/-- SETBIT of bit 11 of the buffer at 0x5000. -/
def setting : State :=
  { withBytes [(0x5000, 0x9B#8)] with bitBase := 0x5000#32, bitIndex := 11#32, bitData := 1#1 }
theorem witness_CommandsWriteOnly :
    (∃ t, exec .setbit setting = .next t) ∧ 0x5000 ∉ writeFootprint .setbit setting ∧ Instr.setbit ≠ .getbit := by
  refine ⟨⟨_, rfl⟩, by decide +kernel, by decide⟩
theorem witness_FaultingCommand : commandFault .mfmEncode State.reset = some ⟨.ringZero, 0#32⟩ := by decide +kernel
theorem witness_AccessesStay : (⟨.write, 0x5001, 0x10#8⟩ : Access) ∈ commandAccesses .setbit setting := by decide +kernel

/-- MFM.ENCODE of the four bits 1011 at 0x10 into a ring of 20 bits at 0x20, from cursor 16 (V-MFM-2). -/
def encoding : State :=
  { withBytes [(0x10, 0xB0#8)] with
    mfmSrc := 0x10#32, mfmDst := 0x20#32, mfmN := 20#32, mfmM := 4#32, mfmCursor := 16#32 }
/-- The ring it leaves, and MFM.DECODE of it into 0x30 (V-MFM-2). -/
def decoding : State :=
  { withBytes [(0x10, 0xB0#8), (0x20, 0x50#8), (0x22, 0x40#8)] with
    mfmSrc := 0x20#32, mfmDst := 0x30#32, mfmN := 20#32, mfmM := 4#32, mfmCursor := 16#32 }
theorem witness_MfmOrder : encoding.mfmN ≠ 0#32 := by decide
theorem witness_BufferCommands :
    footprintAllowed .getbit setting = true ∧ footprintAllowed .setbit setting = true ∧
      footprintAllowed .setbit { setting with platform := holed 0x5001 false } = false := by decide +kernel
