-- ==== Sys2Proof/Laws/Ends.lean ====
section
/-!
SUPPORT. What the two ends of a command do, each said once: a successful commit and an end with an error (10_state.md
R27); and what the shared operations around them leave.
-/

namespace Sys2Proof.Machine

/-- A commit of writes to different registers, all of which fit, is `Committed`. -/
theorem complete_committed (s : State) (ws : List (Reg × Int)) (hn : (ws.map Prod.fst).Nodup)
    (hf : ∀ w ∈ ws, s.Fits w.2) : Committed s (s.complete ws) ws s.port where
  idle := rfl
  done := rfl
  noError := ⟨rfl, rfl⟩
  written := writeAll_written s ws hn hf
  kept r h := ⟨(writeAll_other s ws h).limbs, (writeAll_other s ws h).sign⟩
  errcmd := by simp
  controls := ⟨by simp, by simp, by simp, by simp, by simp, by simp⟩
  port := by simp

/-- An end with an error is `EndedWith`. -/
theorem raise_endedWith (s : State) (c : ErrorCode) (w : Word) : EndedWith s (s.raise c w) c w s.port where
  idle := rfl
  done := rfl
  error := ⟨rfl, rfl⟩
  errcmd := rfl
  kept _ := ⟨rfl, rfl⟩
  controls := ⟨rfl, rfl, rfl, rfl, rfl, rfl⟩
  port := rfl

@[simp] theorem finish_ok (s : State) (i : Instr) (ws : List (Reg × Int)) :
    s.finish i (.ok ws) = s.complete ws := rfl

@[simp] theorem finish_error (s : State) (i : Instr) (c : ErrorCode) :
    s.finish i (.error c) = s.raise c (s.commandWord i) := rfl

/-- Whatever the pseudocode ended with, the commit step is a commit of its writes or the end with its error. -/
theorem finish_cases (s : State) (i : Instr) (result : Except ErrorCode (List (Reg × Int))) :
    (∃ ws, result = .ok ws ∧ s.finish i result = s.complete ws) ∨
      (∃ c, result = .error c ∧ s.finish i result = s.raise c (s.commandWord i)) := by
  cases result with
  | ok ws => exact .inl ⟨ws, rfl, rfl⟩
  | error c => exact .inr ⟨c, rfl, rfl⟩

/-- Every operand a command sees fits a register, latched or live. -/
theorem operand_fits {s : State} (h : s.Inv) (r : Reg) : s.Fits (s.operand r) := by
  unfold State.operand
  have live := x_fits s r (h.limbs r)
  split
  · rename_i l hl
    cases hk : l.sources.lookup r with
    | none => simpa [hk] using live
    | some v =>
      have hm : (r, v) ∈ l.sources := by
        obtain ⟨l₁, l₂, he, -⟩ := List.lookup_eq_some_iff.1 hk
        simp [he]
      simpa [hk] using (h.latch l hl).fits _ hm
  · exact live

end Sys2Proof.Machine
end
...
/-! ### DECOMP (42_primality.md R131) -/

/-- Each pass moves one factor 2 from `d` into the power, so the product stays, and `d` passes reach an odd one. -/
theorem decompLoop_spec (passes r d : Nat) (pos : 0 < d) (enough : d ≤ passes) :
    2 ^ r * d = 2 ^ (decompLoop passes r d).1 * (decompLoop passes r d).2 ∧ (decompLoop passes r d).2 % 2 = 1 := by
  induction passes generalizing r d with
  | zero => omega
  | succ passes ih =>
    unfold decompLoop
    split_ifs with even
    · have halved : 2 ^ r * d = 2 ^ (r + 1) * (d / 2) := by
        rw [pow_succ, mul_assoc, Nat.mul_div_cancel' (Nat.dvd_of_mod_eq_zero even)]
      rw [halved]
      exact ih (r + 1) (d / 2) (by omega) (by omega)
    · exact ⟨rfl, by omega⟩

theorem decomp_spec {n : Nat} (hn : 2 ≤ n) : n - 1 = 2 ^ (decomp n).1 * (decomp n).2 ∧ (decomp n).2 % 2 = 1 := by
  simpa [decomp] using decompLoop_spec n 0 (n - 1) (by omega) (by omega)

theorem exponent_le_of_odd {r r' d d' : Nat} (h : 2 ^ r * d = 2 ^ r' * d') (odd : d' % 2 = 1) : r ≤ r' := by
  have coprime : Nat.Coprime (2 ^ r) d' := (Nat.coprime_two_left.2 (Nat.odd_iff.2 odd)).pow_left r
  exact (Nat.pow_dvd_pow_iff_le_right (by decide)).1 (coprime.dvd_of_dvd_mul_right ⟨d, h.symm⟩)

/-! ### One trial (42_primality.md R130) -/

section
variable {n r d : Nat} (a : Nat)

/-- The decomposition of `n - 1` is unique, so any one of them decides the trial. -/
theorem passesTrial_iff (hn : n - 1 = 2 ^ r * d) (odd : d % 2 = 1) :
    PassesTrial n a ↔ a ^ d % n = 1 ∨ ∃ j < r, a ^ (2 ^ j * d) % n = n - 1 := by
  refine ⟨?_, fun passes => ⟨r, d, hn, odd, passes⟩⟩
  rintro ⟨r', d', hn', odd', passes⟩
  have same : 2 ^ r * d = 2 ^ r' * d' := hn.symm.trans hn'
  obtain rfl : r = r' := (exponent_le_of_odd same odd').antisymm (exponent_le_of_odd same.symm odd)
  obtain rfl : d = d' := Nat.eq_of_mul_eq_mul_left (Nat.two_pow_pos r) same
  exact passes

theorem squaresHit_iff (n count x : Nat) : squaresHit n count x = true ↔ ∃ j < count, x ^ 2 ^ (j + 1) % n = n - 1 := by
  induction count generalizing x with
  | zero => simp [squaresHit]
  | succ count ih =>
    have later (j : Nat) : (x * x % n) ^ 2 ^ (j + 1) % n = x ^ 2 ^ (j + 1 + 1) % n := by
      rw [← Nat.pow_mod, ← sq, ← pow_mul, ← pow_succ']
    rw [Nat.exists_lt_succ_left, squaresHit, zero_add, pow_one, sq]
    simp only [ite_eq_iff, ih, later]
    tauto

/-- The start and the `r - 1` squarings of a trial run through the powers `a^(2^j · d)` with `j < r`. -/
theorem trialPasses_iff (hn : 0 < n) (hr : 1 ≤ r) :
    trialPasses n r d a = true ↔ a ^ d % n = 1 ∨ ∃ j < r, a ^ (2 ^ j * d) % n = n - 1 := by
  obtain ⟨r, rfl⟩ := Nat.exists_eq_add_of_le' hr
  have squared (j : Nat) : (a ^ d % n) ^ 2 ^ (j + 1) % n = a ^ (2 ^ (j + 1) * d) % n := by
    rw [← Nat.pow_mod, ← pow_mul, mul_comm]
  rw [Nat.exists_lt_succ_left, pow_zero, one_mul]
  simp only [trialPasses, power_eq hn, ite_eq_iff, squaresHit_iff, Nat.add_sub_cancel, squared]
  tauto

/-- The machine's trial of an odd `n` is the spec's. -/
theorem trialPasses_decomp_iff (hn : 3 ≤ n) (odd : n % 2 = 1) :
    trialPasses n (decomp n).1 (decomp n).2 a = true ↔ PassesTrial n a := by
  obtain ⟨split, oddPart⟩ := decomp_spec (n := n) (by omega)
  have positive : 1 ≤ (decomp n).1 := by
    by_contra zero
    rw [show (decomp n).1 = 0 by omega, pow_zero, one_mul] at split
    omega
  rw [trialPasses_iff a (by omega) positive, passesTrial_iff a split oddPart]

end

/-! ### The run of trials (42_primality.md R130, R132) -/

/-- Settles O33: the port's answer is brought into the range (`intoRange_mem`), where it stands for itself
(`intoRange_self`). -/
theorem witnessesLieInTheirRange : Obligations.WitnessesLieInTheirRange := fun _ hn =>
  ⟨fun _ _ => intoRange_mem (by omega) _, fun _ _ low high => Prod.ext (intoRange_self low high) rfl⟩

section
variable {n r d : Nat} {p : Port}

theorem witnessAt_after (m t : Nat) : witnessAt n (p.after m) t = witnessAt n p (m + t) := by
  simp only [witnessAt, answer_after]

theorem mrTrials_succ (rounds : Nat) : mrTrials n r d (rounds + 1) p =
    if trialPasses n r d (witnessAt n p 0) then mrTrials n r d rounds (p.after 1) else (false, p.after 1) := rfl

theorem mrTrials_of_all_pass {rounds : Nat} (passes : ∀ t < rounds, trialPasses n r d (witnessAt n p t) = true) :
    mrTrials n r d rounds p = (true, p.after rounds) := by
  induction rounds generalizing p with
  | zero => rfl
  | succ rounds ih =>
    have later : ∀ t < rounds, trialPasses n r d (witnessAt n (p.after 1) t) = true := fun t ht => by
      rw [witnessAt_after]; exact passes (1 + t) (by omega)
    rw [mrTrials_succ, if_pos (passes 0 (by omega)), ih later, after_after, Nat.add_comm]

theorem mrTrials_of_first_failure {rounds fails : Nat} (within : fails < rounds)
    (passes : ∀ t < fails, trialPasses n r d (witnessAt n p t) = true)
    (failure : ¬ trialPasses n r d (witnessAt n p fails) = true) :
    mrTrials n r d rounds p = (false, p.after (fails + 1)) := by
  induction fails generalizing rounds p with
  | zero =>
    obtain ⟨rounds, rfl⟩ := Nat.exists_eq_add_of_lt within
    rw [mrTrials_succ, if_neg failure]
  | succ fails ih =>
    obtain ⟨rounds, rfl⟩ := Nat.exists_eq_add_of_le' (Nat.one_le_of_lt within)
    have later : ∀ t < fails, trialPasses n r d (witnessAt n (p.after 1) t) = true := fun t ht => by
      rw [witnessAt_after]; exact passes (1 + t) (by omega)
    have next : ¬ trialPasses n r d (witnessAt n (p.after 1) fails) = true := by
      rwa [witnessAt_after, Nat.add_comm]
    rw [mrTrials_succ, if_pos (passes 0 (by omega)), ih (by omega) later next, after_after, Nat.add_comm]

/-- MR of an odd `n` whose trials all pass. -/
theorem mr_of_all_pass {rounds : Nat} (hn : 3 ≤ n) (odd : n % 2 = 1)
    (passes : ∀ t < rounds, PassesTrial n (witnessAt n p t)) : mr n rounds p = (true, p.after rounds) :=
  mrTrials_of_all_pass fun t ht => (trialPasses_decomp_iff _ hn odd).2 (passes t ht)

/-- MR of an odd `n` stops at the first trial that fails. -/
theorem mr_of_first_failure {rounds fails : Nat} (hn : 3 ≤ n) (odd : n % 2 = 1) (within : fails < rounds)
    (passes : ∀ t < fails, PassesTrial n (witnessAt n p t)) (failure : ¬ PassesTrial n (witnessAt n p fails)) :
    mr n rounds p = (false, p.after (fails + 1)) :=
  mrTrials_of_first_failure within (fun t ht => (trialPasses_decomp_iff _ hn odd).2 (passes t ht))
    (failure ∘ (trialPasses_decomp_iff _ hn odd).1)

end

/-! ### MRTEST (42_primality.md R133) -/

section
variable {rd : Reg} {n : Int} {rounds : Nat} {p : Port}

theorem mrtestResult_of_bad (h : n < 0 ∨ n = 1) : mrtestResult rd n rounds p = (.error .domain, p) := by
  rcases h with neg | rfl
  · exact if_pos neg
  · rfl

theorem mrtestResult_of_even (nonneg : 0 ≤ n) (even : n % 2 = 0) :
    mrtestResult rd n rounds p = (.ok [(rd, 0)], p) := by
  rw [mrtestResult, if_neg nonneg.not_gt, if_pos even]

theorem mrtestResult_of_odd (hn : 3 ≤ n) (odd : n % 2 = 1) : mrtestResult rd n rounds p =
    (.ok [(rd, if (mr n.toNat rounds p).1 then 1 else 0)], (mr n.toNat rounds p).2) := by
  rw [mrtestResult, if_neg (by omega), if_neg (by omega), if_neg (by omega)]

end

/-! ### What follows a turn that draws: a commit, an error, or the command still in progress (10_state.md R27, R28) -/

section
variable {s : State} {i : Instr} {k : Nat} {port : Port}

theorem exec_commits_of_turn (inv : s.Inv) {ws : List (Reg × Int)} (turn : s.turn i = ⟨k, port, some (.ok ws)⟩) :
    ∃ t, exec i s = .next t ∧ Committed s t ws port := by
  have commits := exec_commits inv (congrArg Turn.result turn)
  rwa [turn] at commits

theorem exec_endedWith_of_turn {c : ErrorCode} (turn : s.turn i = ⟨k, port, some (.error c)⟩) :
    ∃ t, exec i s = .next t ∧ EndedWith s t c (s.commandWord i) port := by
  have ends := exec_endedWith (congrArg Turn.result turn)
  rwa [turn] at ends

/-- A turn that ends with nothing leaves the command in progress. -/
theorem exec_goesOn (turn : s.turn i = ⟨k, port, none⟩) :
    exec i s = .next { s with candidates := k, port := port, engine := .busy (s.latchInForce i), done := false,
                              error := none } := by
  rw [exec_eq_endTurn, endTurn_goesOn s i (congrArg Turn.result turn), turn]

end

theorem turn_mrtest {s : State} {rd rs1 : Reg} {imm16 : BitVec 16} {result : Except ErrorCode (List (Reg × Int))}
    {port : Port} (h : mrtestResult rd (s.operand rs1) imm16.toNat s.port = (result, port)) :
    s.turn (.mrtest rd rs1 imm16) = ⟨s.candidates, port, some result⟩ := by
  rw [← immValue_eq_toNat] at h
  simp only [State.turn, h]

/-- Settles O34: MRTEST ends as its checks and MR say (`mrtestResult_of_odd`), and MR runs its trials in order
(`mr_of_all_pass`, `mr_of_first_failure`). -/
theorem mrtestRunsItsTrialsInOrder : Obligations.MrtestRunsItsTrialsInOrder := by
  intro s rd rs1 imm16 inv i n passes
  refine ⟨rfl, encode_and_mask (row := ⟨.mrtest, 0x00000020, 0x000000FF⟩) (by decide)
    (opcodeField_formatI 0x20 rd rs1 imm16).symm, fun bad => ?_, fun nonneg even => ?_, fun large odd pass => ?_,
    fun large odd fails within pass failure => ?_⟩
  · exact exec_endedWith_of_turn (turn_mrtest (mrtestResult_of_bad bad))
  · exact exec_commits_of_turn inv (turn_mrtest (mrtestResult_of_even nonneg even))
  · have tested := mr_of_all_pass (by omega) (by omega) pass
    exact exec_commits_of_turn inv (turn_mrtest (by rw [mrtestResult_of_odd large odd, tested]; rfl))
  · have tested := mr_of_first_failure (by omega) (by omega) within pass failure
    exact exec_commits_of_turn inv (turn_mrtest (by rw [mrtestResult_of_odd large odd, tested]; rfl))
--
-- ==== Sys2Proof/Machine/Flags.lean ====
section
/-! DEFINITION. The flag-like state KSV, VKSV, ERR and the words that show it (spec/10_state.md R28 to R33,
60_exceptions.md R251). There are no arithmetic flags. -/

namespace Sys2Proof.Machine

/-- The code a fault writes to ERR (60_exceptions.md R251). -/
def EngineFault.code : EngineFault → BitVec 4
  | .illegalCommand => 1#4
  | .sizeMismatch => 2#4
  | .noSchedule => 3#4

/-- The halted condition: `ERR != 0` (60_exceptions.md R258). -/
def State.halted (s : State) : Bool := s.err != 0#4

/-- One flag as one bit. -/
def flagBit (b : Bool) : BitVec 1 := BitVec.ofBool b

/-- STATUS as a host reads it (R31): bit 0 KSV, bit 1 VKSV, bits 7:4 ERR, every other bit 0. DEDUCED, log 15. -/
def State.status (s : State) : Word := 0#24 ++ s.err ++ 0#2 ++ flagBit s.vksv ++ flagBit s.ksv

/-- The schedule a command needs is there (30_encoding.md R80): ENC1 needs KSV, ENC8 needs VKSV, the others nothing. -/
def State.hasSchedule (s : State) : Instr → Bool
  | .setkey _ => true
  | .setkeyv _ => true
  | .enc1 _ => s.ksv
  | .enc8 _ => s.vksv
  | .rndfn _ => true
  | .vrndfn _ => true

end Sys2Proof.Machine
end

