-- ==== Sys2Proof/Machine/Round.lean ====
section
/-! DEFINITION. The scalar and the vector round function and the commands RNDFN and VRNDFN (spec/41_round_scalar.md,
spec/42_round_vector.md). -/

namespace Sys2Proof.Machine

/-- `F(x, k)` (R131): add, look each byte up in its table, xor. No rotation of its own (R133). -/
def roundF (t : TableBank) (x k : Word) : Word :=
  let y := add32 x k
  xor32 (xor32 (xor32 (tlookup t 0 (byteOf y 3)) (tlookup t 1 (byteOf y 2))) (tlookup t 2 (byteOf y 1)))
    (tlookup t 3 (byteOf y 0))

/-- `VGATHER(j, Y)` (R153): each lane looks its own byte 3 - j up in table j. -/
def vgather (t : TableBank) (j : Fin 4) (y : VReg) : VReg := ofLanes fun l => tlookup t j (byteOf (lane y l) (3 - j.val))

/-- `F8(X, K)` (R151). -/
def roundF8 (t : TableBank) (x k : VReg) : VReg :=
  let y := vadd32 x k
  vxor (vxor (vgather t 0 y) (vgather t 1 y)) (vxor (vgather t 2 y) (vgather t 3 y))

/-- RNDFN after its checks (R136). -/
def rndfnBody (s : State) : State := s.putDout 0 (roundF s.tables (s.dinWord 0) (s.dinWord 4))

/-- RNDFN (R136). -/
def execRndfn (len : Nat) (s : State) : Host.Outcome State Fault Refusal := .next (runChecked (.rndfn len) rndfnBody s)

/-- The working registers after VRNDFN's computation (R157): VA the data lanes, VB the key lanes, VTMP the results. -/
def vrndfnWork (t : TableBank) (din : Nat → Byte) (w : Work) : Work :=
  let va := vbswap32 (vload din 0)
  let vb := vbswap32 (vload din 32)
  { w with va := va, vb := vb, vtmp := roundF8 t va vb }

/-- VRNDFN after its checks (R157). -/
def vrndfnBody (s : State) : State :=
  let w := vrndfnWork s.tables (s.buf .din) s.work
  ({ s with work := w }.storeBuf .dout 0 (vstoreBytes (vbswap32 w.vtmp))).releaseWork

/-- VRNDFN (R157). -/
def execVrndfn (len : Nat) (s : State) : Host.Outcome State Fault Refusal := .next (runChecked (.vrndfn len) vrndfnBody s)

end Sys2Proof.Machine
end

■ **Assignment**: Retype exactly the span of lines from the one with "theorem trialPasses_iff (hn" through the one with "theorem mrTrials_succ (rounds"; include both ends and omit the rest of the material.

■ **Worked solution**:
theorem trialPasses_iff (hn : 0 < n) (hr : 1 ≤ r) :
    trialPasses n r d a = true ↔ a ^ d % n = 1 ∨ ∃ j < r, a ^ (2 ^ j * d) % n = n - 1 := by
  obtain ⟨r, rfl⟩ := Nat.exists_eq_add_of_le' hr
  have squared (j : Nat) : (a ^ d % n) ^ 2 ^ (j + 1) % n = a ^ (2 ^ (j + 1) * d) % n := by
    rw [← Nat.pow_mod, ← pow_mul, mul_comm]
  rw [Nat.exists_lt_succ_left, pow_zero, one_mul]
  simp only [trialPasses, power_eq hn, ite_eq_iff, squaresHit_iff, Nat.add_sub_cancel, squared]
  tauto

/-- The machine's trial of an odd `n` is the spec's. -/
theorem trialPasses_decomp_iff (hn : 3 ≤ n) (odd : n % 2 = 1) :
    trialPasses n (decomp n).1 (decomp n).2 a = true ↔ PassesTrial n a := by
  obtain ⟨split, oddPart⟩ := decomp_spec (n := n) (by omega)
  have positive : 1 ≤ (decomp n).1 := by
    by_contra zero
    rw [show (decomp n).1 = 0 by omega, pow_zero, one_mul] at split
    omega
  rw [trialPasses_iff a (by omega) positive, passesTrial_iff a split oddPart]

end

/-! ### The run of trials (42_primality.md R130, R132) -/

/-- Settles O33: the port's answer is brought into the range (`intoRange_mem`), where it stands for itself
(`intoRange_self`). -/
theorem witnessesLieInTheirRange : Obligations.WitnessesLieInTheirRange := fun _ hn =>
  ⟨fun _ _ => intoRange_mem (by omega) _, fun _ _ low high => Prod.ext (intoRange_self low high) rfl⟩

section
variable {n r d : Nat} {p : Port}

theorem witnessAt_after (m t : Nat) : witnessAt n (p.after m) t = witnessAt n p (m + t) := by
  simp only [witnessAt, answer_after]

theorem mrTrials_succ (rounds : Nat) : mrTrials n r d (rounds + 1) p =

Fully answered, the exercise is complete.